Top of RECORD EXTRACTS

-- ==== Sys2Proof/Laws/PerInstr.lean ====
section
/-!
SUPPORT. The per-instruction family `OpCodeRow`: each instruction's row of the operation code table
(spec/30_encoding.md R57, R58).
-/

namespace Sys2Proof.Laws.OpCodeRow

/-- The instruction's code decodes to it from the port, from a number and from a byte, and the instruction is
well-formed exactly when its code is below 0xA. -/
def Statement (i : Instr) : Prop :=
  decodeOp (encode i) = i ∧ decodeWord (encode i).toNat = .ok i ∧
    decodeBytes [BitVec.ofNat 8 (encode i).toNat] = .ok i ∧ decodeTableWord 8 (encode i).toNat = some i ∧
    (i.wf = true ↔ (encode i).toNat < 10)

theorem classify : Statement .classify := by unfold Statement; decide
theorem unpack : Statement .unpack := by unfold Statement; decide
theorem align : Statement .align := by unfold Statement; decide
theorem reasm : Statement .reasm := by unfold Statement; decide
theorem neg : Statement .neg := by unfold Statement; decide
theorem add : Statement .add := by unfold Statement; decide
theorem sub : Statement .sub := by unfold Statement; decide
theorem mul : Statement .mul := by unfold Statement; decide
theorem n2f : Statement .n2f := by unfold Statement; decide
theorem f2n : Statement .f2n := by unfold Statement; decide
theorem reservedA : Statement .reservedA := by unfold Statement; decide
theorem reservedB : Statement .reservedB := by unfold Statement; decide
theorem reservedC : Statement .reservedC := by unfold Statement; decide
theorem reservedD : Statement .reservedD := by unfold Statement; decide
theorem reservedE : Statement .reservedE := by unfold Statement; decide
theorem reservedF : Statement .reservedF := by unfold Statement; decide

end Sys2Proof.Laws.OpCodeRow
end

Bottom of RECORD EXTRACTS

## THE TASK:
Retype all of the data exactly. Leave nothing out.

## ANSWER TO THIS TASK:
-- ==== Sys2Proof/Laws/PerInstr.lean ====
section
/-!
SUPPORT. The per-instruction family `OpCodeRow`: each instruction's row of the operation code table
(spec/30_encoding.md R57, R58).
-/

namespace Sys2Proof.Laws.OpCodeRow

/-- The instruction's code decodes to it from the port, from a number and from a byte, and the instruction is
well-formed exactly when its code is below 0xA. -/
def Statement (i : Instr) : Prop :=
  decodeOp (encode i) = i ∧ decodeWord (encode i).toNat = .ok i ∧
    decodeBytes [BitVec.ofNat 8 (encode i).toNat] = .ok i ∧ decodeTableWord 8 (encode i).toNat = some i ∧
    (i.wf = true ↔ (encode i).toNat < 10)

theorem classify : Statement .classify := by unfold Statement; decide
theorem unpack : Statement .unpack := by unfold Statement; decide
theorem align : Statement .align := by unfold Statement; decide
theorem reasm : Statement .reasm := by unfold Statement; decide
theorem neg : Statement .neg := by unfold Statement; decide
theorem add : Statement .add := by unfold Statement; decide
theorem sub : Statement .sub := by unfold Statement; decide
theorem mul : Statement .mul := by unfold Statement; decide
theorem n2f : Statement .n2f := by unfold Statement; decide
theorem f2n : Statement .f2n := by unfold Statement; decide
theorem reservedA : Statement .reservedA := by unfold Statement; decide
theorem reservedB : Statement .reservedB := by unfold Statement; decide
theorem reservedC : Statement .reservedC := by unfold Statement; decide
theorem reservedD : Statement .reservedD := by unfold Statement; decide
theorem reservedE : Statement .reservedE := by unfold Statement; decide
theorem reservedF : Statement .reservedF := by unfold Statement; decide

end Sys2Proof.Laws.OpCodeRow
end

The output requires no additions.